10. A tag generation method, comprising:

acquiring training dialogue audio data corresponding to a training target object and a first label result of the training target object on a time sequence coding dimension, and acquiring a training preset table of the training target object, wherein the training preset table comprises training prior knowledge under each scene dimension of a plurality of scene dimensions, and the training prior knowledge is predetermined based on the training audio data;

obtaining an initial classification label generation model;

according to the training dialogue text data, the training answer text data and the training priori knowledge under each scene dimension and the time sequence information appearing in each scene dimension in the training dialogue audio data, a model is generated by utilizing the initial classification label, and a training first classification result of the training target object on the time sequence coding dimension is determined;

according to the training dialogue text data, the training answer text data and the training priori knowledge under each scene dimension, a model is generated by utilizing the initial classification label, and a training scene score of the training target object under each scene dimension is determined;

determining a total loss value according to the training first classification result, the first label result, the training scene score and the training prior knowledge;

11. The method of claim 10, wherein the step of determining an overall loss value based on the training first classification result, the first label result, the training scenario score, and the training prior knowledge comprises:

determining a first loss value according to the training first classification result and the first label result;

determining a second loss value according to the training scene score and the training priori knowledge under each scene dimension;

determining an overall loss value from the first loss value and the second loss value.

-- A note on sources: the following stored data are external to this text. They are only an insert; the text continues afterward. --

/-- Settles O25: one clause per branch of the clock. -/
theorem clockFollowsTheEngineSteps : Obligations.ClockFollowsTheEngineSteps := by
  intro s b
  refine ⟨fun hcs => exchangeBit_deselected b hcs, fun hcs hcd => ?start, fun hcs h9 => ?accumulate,
    fun hcs h7 => ?conversion, fun hcs hcd => ?waiting⟩
  case start =>
    have h1 := toNat_le_one_of_startClock hcd
    cases b with
    | true => exact exchangeBit_start hcs h1
    | false => exact exchangeBit_noStart hcs h1
  case accumulate =>
    rw [exchangeBit_accumulate b hcs h9]
    cases b <;> rfl
  case conversion =>
    rw [exchangeBit_eq_conversionClock b hcs h7]
    rfl
  case waiting =>
    obtain h8 | ⟨h2, h6⟩ := hcd
    · exact exchangeBit_waiting b hcs (by simp [h8]) (by simp [h8]) (by simp [h8])
    · exact exchangeBit_waiting b hcs h2 (by omega) (fun h => by simp [h] at h6)

/-- Settles O27: the start-bit clock with DIN = 1. -/
theorem startBitReArmsTheEngine : Obligations.StartBitReArmsTheEngine := by
  intro s hcs hcd
  exact exchangeBit_start hcs (toNat_le_one_of_startClock hcd)

/-- Settles O28: the clock from countdown 7 is the named transition, and every other selected clock is `clocked`, which
writes neither status bit. -/
theorem conversionExactlyAtCountdownSix : Obligations.ConversionExactlyAtCountdownSix := by
  intro s b hcs
  exact ⟨fun h7 => exchangeBit_eq_conversionClock b hcs h7,
    fun h7 => ⟨_, exchangeBit_clocked b hcs h7, rfl, rfl, rfl⟩⟩

/-- Settles O29: neither the conversion clock nor a waiting one reads DIN, and neither leaves the countdown of a start
bit. -/
theorem ignoredBitsAreStoredNowhere : Obligations.IgnoredBitsAreStoredNowhere := by
  intro s hcs h2 h8
  by_cases h7 : s.cd = 7
  · refine ⟨by rw [exchangeBit_eq_conversionClock true hcs h7, exchangeBit_eq_conversionClock false hcs h7],
      fun t h => ?_⟩
    rw [exchangeBit_eq_conversionClock true hcs h7] at h
    obtain ⟨hctrl, hcd⟩ := conversionClock_next rfl h
    exact ⟨hctrl, by obtain hcd | hcd := hcd <;> rw [hcd] <;> decide⟩
  · rw [exchangeBit_waiting true hcs h2 h8 h7, exchangeBit_waiting false hcs h2 h8 h7]
    refine ⟨rfl, fun t h => ?_⟩
    cases h
    have hne : s.cd - 1 ≠ 15 := by bv_omega
    exact ⟨rfl, hne⟩

/-- Settles O26: a deselected clock records a 1 and leaves the line where it is. -/
theorem idleLineAnswersOnesAndChangesNothing : Obligations.IdleLineAnswersOnesAndChangesNothing := by
  intro bits
  induction bits with
  | nil =>
    intro s _
    simp [clocks]
  | cons b bits ih =>
    intro s hcs
    have hfirst : performAll (clocks (b :: bits)) s = performAll (clocks bits) (recordDout true s) := by
      rw [clocks, List.map_cons, performAll_cons, perform, exchangeBit_deselected b hcs]
      rfl
    rw [hfirst, ih (recordDout true s) hcs, List.length_cons, List.replicate_succ, recordDout]
    simp only [List.append_assoc, List.singleton_append]

/-! The step at the conversion clock. -/

/-- A step performs the oldest pending operation. -/
theorem step_of_script {s : State} {op : BusOp} {rest : List BusOp} (h : s.script = op :: rest) :
    step s = perform op { s with script := rest } := by
  rw [step, performPending, h]

/-- Settles O22: the pending clock is the conversion clock. -/
theorem stepRunsTheDecodedCommand : Obligations.StepRunsTheDecodedCommand := by
  intro i s b rest hscript hcs h7 hi
  rw [step_of_script hscript, perform, ← hi,
    exchangeBit_eq_conversionClock b (s := { s with script := rest }) hcs h7]
  rfl

/-- The decoder reads a one-byte word as that byte. -/
theorem bytesOfWord_eight (w : Nat) : bytesOfWord 8 w = [BitVec.ofNat 8 w] := by
  have hbyte : BitVec.ofNat 8 (w % 2 ^ 8) = BitVec.ofNat 8 w := BitVec.eq_of_toNat_eq (by simp)
  simpa [bytesOfWord] using hbyte

theorem decodeTableWord_eight (w : Nat) :
    decodeTableWord 8 w = some (decode .standard (BitVec.ofNat 8 w)) := by
  rw [decodeTableWord, bytesOfWord_eight]
  rfl

/-- Settles O24: the byte placed is the command's own under the layout, and it decodes to the command. -/
theorem fetchWordRunsItsCommand : Obligations.FetchWordRunsItsCommand := by
  intro i s w hperm hi
  obtain rfl : decode .standard (BitVec.ofNat 8 w) = i := by rwa [decodeTableWord_eight, Option.some_inj] at hi
  refine ⟨?_, fun hstd => ?_⟩
  · rw [State.withFetchWord, bytesOfWord_eight]
    exact stepRunsTheDecodedCommand _ _ false s.script rfl rfl rfl (decodeInvertsEncode _ _ hperm)
  · rw [hstd]
    exact encodeInvertsDecode _ _ (by decide)

/-- Both stored forms of a code show its high bit first. -/
theorem msb_justify (mode8 : Bool) (code : Code) : (justify mode8 code).msb = code.getLsbD 11 := by
  have hkept : (!mode8 || decide (0 < 8)) = true := by simp
  calc (justify mode8 code).msb = (code.getMsbD 0 && (!mode8 || decide (0 < 8))) := getMsbD_justify mode8 code 0
    _ = code.getLsbD 11 := by rw [hkept, Bool.and_true]; rfl

/-- Settles O23: a snapshot in range gives every command a code, with which the conversion clock completes. -/
theorem readyConversionClockCompletes : Obligations.ReadyConversionClockCompletes := by
  intro s b rest f hscript hcs h7 hready hf
  obtain ⟨hc, hinp⟩ := Bool.and_eq_true_iff.mp hready
  obtain ⟨code, hk⟩ := exists_conversionCode hinp f s.cfg
  subst hf
  have hclock := exchangeBit_conversion_of_code b (s := { s with script := rest }) hcs h7 hc hk
  have hcd : (tick { s with script := rest }).cd = 6 := (tick_cd_eq_six_iff _).mpr h7
  refine ⟨code, _, hk, (step_of_script hscript).trans hclock, ?_, rfl, ?_, rfl, rfl, hcs, rfl, rfl, rfl, rfl⟩
  · rw [driveOut_out, finishConversion_osr, msb_justify]
    rfl
  · rw [driveOut_cd, finishConversion_cd, hcd]
    rfl

/-! The frames. -/

/-- The first DIN bits behind a control byte, up to the clock that leaves the countdown at 1, whatever they are. -/
theorem performAll_cmd_clocks {s : State} {v : Byte} {code : Code} (b0 b1 : Bool) (bits : List Bool)
    (hcs : s.csN = false) (hcd : s.cd = 0 ∨ s.cd = 1) (hstart : v.getLsbD 7 = true) (hc : configOk s.cfg = true)
    (hk : conversionCode (decodeFields s.cfg.layout v) s.cfg s.inp = .ok code)
    (hlen : bits.length < answerCountdown (decodeFields s.cfg.layout v).mode8) :
    performAll (cmd v ++ clocks (b0 :: b1 :: bits)) s = .next (afterFrame v code bits.length s) := by
  have hbound := answerCountdown_le (decodeFields s.cfg.layout v).mode8
  refine performAll_frame b0 b1 bits hcs hcd hstart hc hk (by omega) fun b hb => ?_
  rw [List.drop_of_length_le (by omega)] at hb
  cases hb

/-- The state a framed byte leaves (20_memory.md R52): it stands in `ctrl`, and its clocks have answered eight bits of
residue. -/
def afterByte (v : Byte) (s : State) : State :=
  { s with
    cd := 8, ctrl := v, osr := s.osr <<< 8
    out := { s.out with dout := s.out.dout ++ (bitsMsbFirst s.osr).take 8 } }

theorem performAll_cmd {s : State} {v : Byte} (hcs : s.csN = false) (hcd : s.cd = 0 ∨ s.cd = 1)
    (hstart : v.getLsbD 7 = true) : performAll (cmd v) s = .next (afterByte v s) :=
  framedByteAccumulatesMsbFirst s v hcs hcd hstart

/-- The countdown within a frame, in both modes: one down from 8 at each clock, with the jump of the conversion clock in
between. -/
theorem exists_performAll_frame_cd {s : State} {v : Byte} {din : List Bool} (hready : s.ready = true)
    (hcs : s.csN = false) (hcd : s.cd = 0 ∨ s.cd = 1) (hstart : v.getLsbD 7 = true)
    (hdin : din.length ≤ answerCountdown (decodeFields s.cfg.layout v).mode8 + 1) :
    ∃ t, performAll (cmd v ++ clocks din) s = .next t ∧
      t.cd.toNat = if din.length ≤ 1 then 8 - din.length
        else answerCountdown (decodeFields s.cfg.layout v).mode8 + 2 - din.length := by
  have hbyte := performAll_cmd hcs hcd hstart
  match din, hdin with
  | [], _ =>
    exact ⟨afterByte v s, by rw [clocks, List.map_nil, List.append_nil, hbyte], rfl⟩
  | [b], _ =>
    have hbusy := exchangeBit_busy b (s := afterByte v s) hcs rfl
    refine ⟨clocked 7 v (afterByte v s), ?_, rfl⟩
    rw [performAll_append, hbyte, bindNext_of_next, clocks, List.map_cons, performAll_cons, perform, hbusy]
    rfl
  | b0 :: b1 :: bits, hdin =>
    rw [List.length_cons, List.length_cons] at hdin ⊢
    obtain ⟨hc, hinp⟩ := Bool.and_eq_true_iff.mp hready
    obtain ⟨code, hk⟩ := exists_conversionCode hinp (decodeFields s.cfg.layout v) s.cfg
    refine ⟨_, performAll_cmd_clocks b0 b1 bits hcs hcd hstart hc hk (by omega), ?_⟩
    have hbound := answerCountdown_le (decodeFields s.cfg.layout v).mode8
    rw [afterFrame, BitVec.toNat_ofNat, if_neg (by omega)]
    omega

/-- Settles O31: the countdown of `exists_performAll_frame_cd` in each mode. -/
theorem countdownIsAFunctionOfTheClock : Obligations.CountdownIsAFunctionOfTheClock := by
  intro s v din hready hcs hcd hstart
  refine ⟨fun hmode hdin => ?_, fun hmode hdin => ?_⟩
  · have hanswer : answerCountdown (decodeFields s.cfg.layout v).mode8 = 6 := by rw [hmode]; rfl
    obtain ⟨t, hrun, ht⟩ := exists_performAll_frame_cd hready hcs hcd hstart (din := din) (by omega)
    rw [hanswer, ite_self] at ht
    exact ⟨t, hrun, ht⟩
  · have hanswer : answerCountdown (decodeFields s.cfg.layout v).mode8 = 2 := by rw [hmode]; rfl
    obtain ⟨t, hrun, ht⟩ := exists_performAll_frame_cd hready hcs hcd hstart (din := din) (by omega)
    rw [hanswer] at ht
    exact ⟨t, hrun, ht⟩

/-- Behind the first bits of a value come those of the value shifted left past them. -/
theorem take_append_take_shifted {n m : Nat} (x : ShiftWord) (h : n + m ≤ 16) :
    (bitsMsbFirst x).take n ++ (bitsMsbFirst (x <<< n)).take m = (bitsMsbFirst x).take (n + m) := by
  rw [take_bitsMsbFirst x (by omega), take_bitsMsbFirst _ (by omega), take_bitsMsbFirst x h, List.range_add,
    List.map_append, List.map_map]
  congr 1
  refine List.map_congr_left fun i hi => ?_
  have hi : i < m := List.mem_range.mp hi
  simp [BitVec.getMsbD_shiftLeft, Nat.add_comm]

/-- Six bits of a first frame and the nine residue bits of a second one are the whole stored code of the first. -/
theorem afterFrame_afterFrame_dout {v w : Byte} (code code' : Code) {s : State}
    (hmode : (decodeFields s.cfg.layout v).mode8 = false) (hmode' : (decodeFields s.cfg.layout w).mode8 = false) :
    (afterFrame w code' 14 (afterFrame v code 5 s)).out.dout
      = s.out.dout ++ (bitsMsbFirst s.osr).take 9 ++ bitsMsbFirst code ++ [false, false, false]
        ++ bitsMsbFirst code' ++ [false, false, false] := by
  have hcode : (bitsMsbFirst (justify false code)).take 6 ++ (bitsMsbFirst (justify false code <<< 6)).take 9
      = bitsMsbFirst code ++ [false, false, false] := by
    rw [take_append_take_shifted _ (by decide), take_bitsMsbFirst_justify_twelve]
  calc (afterFrame w code' 14 (afterFrame v code 5 s)).out.dout
      = s.out.dout ++ (bitsMsbFirst s.osr).take 9 ++ (bitsMsbFirst (justify false code)).take 6
        ++ (bitsMsbFirst (justify false code <<< 6)).take 9 ++ (bitsMsbFirst (justify false code')).take 15 := by
        simp only [afterFrame, hmode, hmode']
    _ = _ := by
        rw [List.append_assoc _ _ ((bitsMsbFirst (justify false code <<< 6)).take 9), hcode,
          take_bitsMsbFirst_justify_twelve]
        simp only [List.append_assoc]

/-- Settles O34: the second frame starts where the first has answered six bits of its code and the countdown is 1; the
other nine are the residue the second frame answers first. -/
theorem overlappedFramesAnswerBothCodes : Obligations.OverlappedFramesAnswerBothCodes := by
  intro s v w din din' hready hcs hcd hv hmode hw hmode' hdin hdin'
  obtain ⟨hc, hinp⟩ := Bool.and_eq_true_iff.mp hready
  obtain ⟨code, hk⟩ := exists_conversionCode hinp (decodeFields s.cfg.layout v) s.cfg
  have hfirst : performAll (cmd v ++ clocks din) s = .next (afterFrame v code 5 s) := by
    match din, hdin with
    | b0 :: b1 :: bits, hdin =>
      have hbits : bits.length = 5 := by simpa using hdin
      rw [← hbits]
      exact performAll_cmd_clocks b0 b1 bits hcs hcd hv hc hk (by rw [hbits, hmode]; decide)
  have hcount : (afterFrame v code 5 s).cd = 1 := by
    rw [afterFrame, hmode]
    rfl
  have hmode_w : (decodeFields (afterFrame v code 5 s).cfg.layout w).mode8 = false := hmode'
  obtain ⟨code', hk', hsecond⟩ := exists_performAll_frame_zeros (s := afterFrame v code 5 s) hready hcs (.inr hcount)
    hw (by rw [hmode_w, hdin']; rfl)
  rw [hmode_w] at hsecond
  refine ⟨code, code', afterFrame w code' 14 (afterFrame v code 5 s), hk, hk', ?_,
    afterFrame_afterFrame_dout code code' hmode hmode'⟩
  rw [performAll_append, hfirst, bindNext_of_next]
  exact hsecond

end Sys2Proof.Machine
end

section
/-! What the fields of a command decide (42_control_byte.md R130 to R148): the row its table entry, the power-save field the
source of the code and the interrupt enable, MODE the stored form and the countdown. All of it is read off one next state,
`converted`, which a command reaches as soon as it has a code. -/

namespace Sys2Proof.Machine

/-! The source of the code. -/

/-- PD = 2 takes the override (43_channel_mapper.md R161). -/
theorem conversionCode_of_override {f : Fields} (h : f.powerSave = 2) (cfg : Config) (inp : Snapshot) :
    conversionCode f cfg inp = .ok (pd2Code f.channel inp.touched) := by
  rw [conversionCode, if_pos (beq_iff_eq.mpr h)]

/-- Any other PD takes the table's entry (43_channel_mapper.md R160). -/
theorem conversionCode_of_table {f : Fields} (h : f.powerSave ≠ 2) (cfg : Config) (inp : Snapshot) :
    conversionCode f cfg inp = entryCode cfg inp (channelTable cfg f.differential f.channel inp.touched) := by
  rw [conversionCode, if_neg (mt beq_iff_eq.mp h)]

/-! The next state. -/

/-- The conversion's writes and its publish leave the state written out in `converted`. -/
theorem finishConversion_eq_converted (f : Fields) (code : Code) (s : State) :
    finishConversion f code s = converted f.mode8 f.powerSave code s := rfl

/-- A command with a code completes. -/
theorem exec_of_conversionCode {i : Instr} {s : State} {code : Code} (hc : configOk s.cfg = true)
    (hk : conversionCode i.fields s.cfg s.inp = .ok code) : exec i s = .next (converted i.mode8 i.pd code s) := by
  rw [exec_eq_convert, convert_of_code hc hk, finishConversion_eq_converted, Instr.mode8, Instr.pd]

/-- A command outside PD = 2 converts the value of the table entry under its own key. -/
theorem exec_of_entryCode (i : Instr) {s : State} {k : Code} (hc : configOk s.cfg = true) (hpd : i.pd ≠ 2)
    (hk : entryCode s.cfg s.inp (channelTable s.cfg i.fields.differential i.fields.channel s.inp.touched) = .ok k) :
    exec i s = .next (converted i.mode8 i.pd k s) :=
  exec_of_conversionCode hc ((conversionCode_of_table hpd s.cfg s.inp).trans hk)

/-- In a ready state every command has a code. -/
theorem exists_exec_converted {s : State} (hready : s.ready = true) (i : Instr) :
    ∃ code, conversionCode i.fields s.cfg s.inp = .ok code ∧ exec i s = .next (converted i.mode8 i.pd code s) := by
  obtain ⟨hc, hinp⟩ := Bool.and_eq_true_iff.mp hready
  obtain ⟨code, hk⟩ := exists_conversionCode hinp i.fields s.cfg
  exact ⟨code, hk, exec_of_conversionCode hc hk⟩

12. The method of claim 10, wherein the step of determining a second loss value based on the training scene score and the training prior knowledge for each scene dimension comprises:

determining a scene loss value under each scene dimension according to the training scene score under each scene dimension and training priori knowledge under the corresponding scene dimension;

and determining a second loss value according to the scene loss value under each scene dimension.

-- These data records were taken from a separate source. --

-- ==== Sys2Proof/Syntax.lean ====
section
/-! DEFINITION. The operations of OWSN-HDLC (30_encoding.md R72): one constructor per row of opcode_table.json. -/

namespace Sys2Proof

/-- The block's two operation ports (R70). -/
inductive Port where
  | sw
  | link
  deriving DecidableEq, Repr

/-- The operations (R72). Every constructor carries the data field `d` of its word (R71): an operation that takes no
data ignores it (R72), but E_SEQ reports the whole operation word (R110 to R112, R178). -/
inductive Instr where
  | nop (d : Byte)
  | encOpen (d : Byte)
  | encByte (b : Byte)
  | encClose (d : Byte)
  | flush (d : Byte)
  | inhibitStart (d : Byte)
  | inhibitStop (d : Byte)
  | inRead (n : Byte)
  | frameRelease (d : Byte)
  | outStatus (d : Byte)
  | inStatus (d : Byte)
  | errStatus (d : Byte)
  | errArgs (d : Byte)
  | crcStatus (d : Byte)
  | errClear (m : Byte)
  | init (d : Byte)
  | rxByte (r : Byte)
  | txReady (d : Byte)
  deriving DecidableEq, Repr

/-- The port of an operation (R72). -/
def Instr.port : Instr → Port
  | .nop _ | .encOpen _ | .encByte _ | .encClose _ | .flush _ | .inhibitStart _ | .inhibitStop _ | .inRead _
  | .frameRelease _ | .outStatus _ | .inStatus _ | .errStatus _ | .errArgs _ | .crcStatus _ | .errClear _
  | .init _ => .sw
  | .rxByte _ | .txReady _ => .link

/-- The data field of an operation's word (R71). -/
def Instr.data : Instr → Byte
  | .nop d | .encOpen d | .encByte d | .encClose d | .flush d | .inhibitStart d | .inhibitStop d | .inRead d
  | .frameRelease d | .outStatus d | .inStatus d | .errStatus d | .errArgs d | .crcStatus d | .errClear d
  | .init d | .rxByte d | .txReady d => d

end Sys2Proof
end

13. A label generation apparatus, comprising:

the recognition module is used for recognizing and processing the dialogue audio data to obtain a plurality of scene dimensions, dialogue text data under each scene dimension and answer text data under each scene dimension, wherein the plurality of scene dimensions, the dialogue text data under each scene dimension and the answer text data are related to the dialogue audio data;

a second determining module, configured to determine, according to the dialog text data, the answer text data, and the prior knowledge in each scene dimension, a second classification result of the target object in the preset scale dimension;

14. A label generation apparatus, comprising:

and the updating module is used for updating the training parameters in the initial classification label generation model according to the total loss value until the total loss value meets a preset condition so as to obtain the trained classification label generation model.

15. A computer-readable storage medium, characterized in that it stores a computer program adapted to be loaded by a processor for performing the steps of the label generation method according to any one of claims 1-12.

16. A computer device, characterized in that the computer device comprises a memory in which a computer program is stored and a processor which performs the steps in the label generation method according to any one of claims 1-12 by calling the computer program stored in the memory.